Wednesday, May 02, 2012

Princeton Review Nailed for NCLB Tutoring Fraud


If there are any educational historians around in a hundred years to examine the records from this generation of corporate reform efforts to privateer public schools into corporate revenue streams, No Child Left Behind will stand out, no doubt, as one of the most useful tools in their arsenal.  To those less disposed to celebrate the demise of democratic institutions, NCLB has, thus far anyway, proved itself as the most expensive, toxic, and damaging federal education policy in the nation’s history. 

Based on the ideologically-driven faux science of the National Reading Panel, NCLB created Reading First, which poured $7,000,000,000 into phonics-based direct instruction (parrot learning) reading efforts that set a course for ineffective, unbalanced literacy programs for years to come in the early grades.  The U.S. Dept. of Education’s own study in 2008 tersely concluded that "Reading First did not produce a statistically significant impact on student reading comprehension test scores in grades one, two, or three" (p. xv).  Why? Could it have something to do with the fact that reading instruction was aimed as much at behavioral control as it was reading, and children spent an inordinate amount of time being tested on how many nonsense syllables they could recognize in 60 seconds—something called decoding and DIBELS testing? 

What did children get out that kind of reading-in-a-straightjacket experience? Again from the Federal study: “Reading First produced a positive and statistically significant impact on decoding among first grade students in one school year (spring 2007).  The impact was equivalent to an effect of 0.17 standard deviations” (p. xv).  Not bad for $7 billion.

In another study from ED, the only literacy method that got positive results in all four domains of reading literacy was Reading Recovery, a balanced program that had been demonized as “whole language” and essentially eliminated from consideration by the Reading First officials who were deciding who would get the Reading First grants. 

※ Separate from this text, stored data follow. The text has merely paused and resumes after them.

-- ==== Sys2Proof/Machine/Port.lean ====
section
/-! DEFINITION. What one step does: a command presentation, a bus access, the engine's turn, reset (20_memory.md, 43_control.md,
70_reset_and_hazards.md). Machine/Step.lean calls these. -/

namespace Sys2Proof.Machine

/-! ### Command presentation -/

/-- A word that is no command is rejected: with BUSY while a command is pending, else with its own code (43_control.md R136). -/
def rejectWord (reject : State → State) (s : State) : State := if s.busy then raiseCmdError .busy s else reject s

/-- A write to CMD presents the word v to the issue logic (43_control.md R135, R136). A command is issued by its own meaning. -/
def presentCommand (v : Reg32) (s : State) : Result :=
  match decodeWord v with
  | .command i => exec i s
  | .illegalOp => .next (rejectWord (raiseCmdError .illegalOp) s)
  | .reservedBits => .next (rejectWord (raiseCmdError .rsvdNz) s)
  | .reservedBitsExpand => .next (rejectWord (rejectExpand .rsvdNz) s)

/-! ### The bus port -/

/-- A register write (10_state.md R22 to R37). Read-only and reserved places ignore it (20_memory.md R54). -/
def writeReg (r : RegName) (v : Reg32) (s : State) : Result :=
  match r with
  | .id => .next s
  | .cap => .next s
  | .ctrl => .next (writeCtrl v s)
  | .status => .next (writeStatus v s)
  | .cmd => presentCommand v s
  | .skidx => .next (writeSkidx v s)
  | .skdataLo => .next s
  | .skdataHi => .next s
  | .data k => .next (writeUnlessBusy (setData k v) s)
  | .key k => .next (writeUnlessBusy (setKey k v) s)
  | .reserved => .next s

/-- An access the port serves: 32 bits wide, at an offset whose two low bits are 0 (20_memory.md R52). -/
def accessLegal (off : BitVec 12) (bytes : Nat) : Bool := bytes == 4 && off.extractLsb' 0 2 == 0#2

/-- One transaction of the port (20_memory.md R50). An access that is misaligned or not 32 bits wide gets the bus error response
and changes no state (R52). -/
def portAccess (off : BitVec 12) (bytes : Nat) (kind : AccessKind) (s : State) : Result :=
  if accessLegal off bytes then
    match kind with
    | .read =>
      let vs := readReg (regAt off) s
      .next (respond (.data vs.1) vs.2)
    | .write v => writeReg (regAt off) v (respond .written s)
  else .fault (.busError off)

/-- The window offset that a host address reaches, if it reaches the block at all (20_memory.md R51). RC5_BASE is a multiple of
0x1000, so RC5_BASE ≤ addr < RC5_BASE + 0x1000 says that addr lies in RC5_BASE's page, and the offset is its place there. -/
def windowOffset (addr : Nat) : Option (BitVec 12) :=
  if addr / 0x1000 = Config.rc5Page then some (BitVec.ofNat 12 (addr % 0x1000)) else none

/-- A bus access at a host address. One outside the window does not reach the block (R51; log 5). -/
def busAccess (addr bytes : Nat) (kind : AccessKind) (s : State) : Result :=
  match windowOffset addr with
  | some off => portAccess off bytes kind s
  | none => .next s

/-! ### The engine -/

/-- The completion effect of the pending operation (43_control.md R137). -/
def completionEffect (p : Pending) (s : State) : State :=
  match p with
  | .keyclr => keyclrEffect s
  | .expand W r b => expandEffect W r b s
  | .decrypt => decryptEffect s
  | .clear => clearEffect s

/-- The engine's step: enabled exactly when BUSY = 1; the effect, then BUSY 0 and DONE 1, all at once (R137). -/
def engineStep (s : State) : State :=
  match s.pend with
  | some p => finish (completionEffect p s)
  | none => s

/-! ### Reset -/

/-- Reset: every piece of the block's state takes its reset value; a pending command is abandoned (70_reset_and_hazards.md R170,
R171). What the outside presents next and the count of free values are not the block's (log 12). -/
def resetStep (s : State) : State := { State.reset with inputs := s.inputs, draws := s.draws }

/-! ### The next input -/

/-- What an input does, once it is taken off the list. -/
def serve (e : Input) (s : State) : Result :=
  match e with
  | .port off bytes kind => portAccess off bytes kind s
  | .bus addr bytes kind => busAccess addr bytes kind s
  | .engine => .next (engineStep s)
  | .reset => .next (resetStep s)

/-- The CMD register's offset in the window (10_state.md R33). -/
def cmdOffset : BitVec 12 := 0x010#12

/-- The bus write that presents the command word v (43_control.md R135). -/
def cmdWrite (v : Reg32) : Input := .port cmdOffset 4 (.write v)

end Sys2Proof.Machine
end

Another example of waste and fraud occurred when more public billions were allocated for NCLB tutoring, or supplemental services (see here, here, here, and here) with the greatest beneficiaries being the privateer tutoring companies that operated for over five years without any federal oversight or evaluation studies to determine the effect of their overpriced tutoring on student achievement.  When school vouchers were finally stripped out of the NCLB bill prior to passage, advocates of privatization settled for charters and tutoring as the road to more privatization, while hoping for vouchers to be passed in future reauthorizations of NCLB.  Quoting from Elizabeth Debray’s book:

        . . . Senator Gregg saw another advantage to supplemental services.  As one aide who preferred anonymity recalled about the meeting with Republican Senate committee members right before the committee voted: “Gregg was explaining why they should vote for the bill . . . and he said: ‘Well, the supplemental services are a foot under the door for vouchers.  They’re going to show that these schools aren’t working properly, and we’ll finally be able to show that the schools aren’t doing well. The assessments are going to prove the same thing.’”

Supplemental services operated for 5 years without any oversight whatsoever. When they finally got around to it, ED’s own research found that
     —Private providers accounted for 88 percent of all state-approved providers in May 2008, an increase from 60 percent in May 2003.
     —Expenditures for Title I supplemental educational services varied, $192 million to $375 million per year.
     —By 2007, only eight states had databases containing student achievement and participation information that would permit rigorous evaluations of achievement effects of providers on a statewide basis.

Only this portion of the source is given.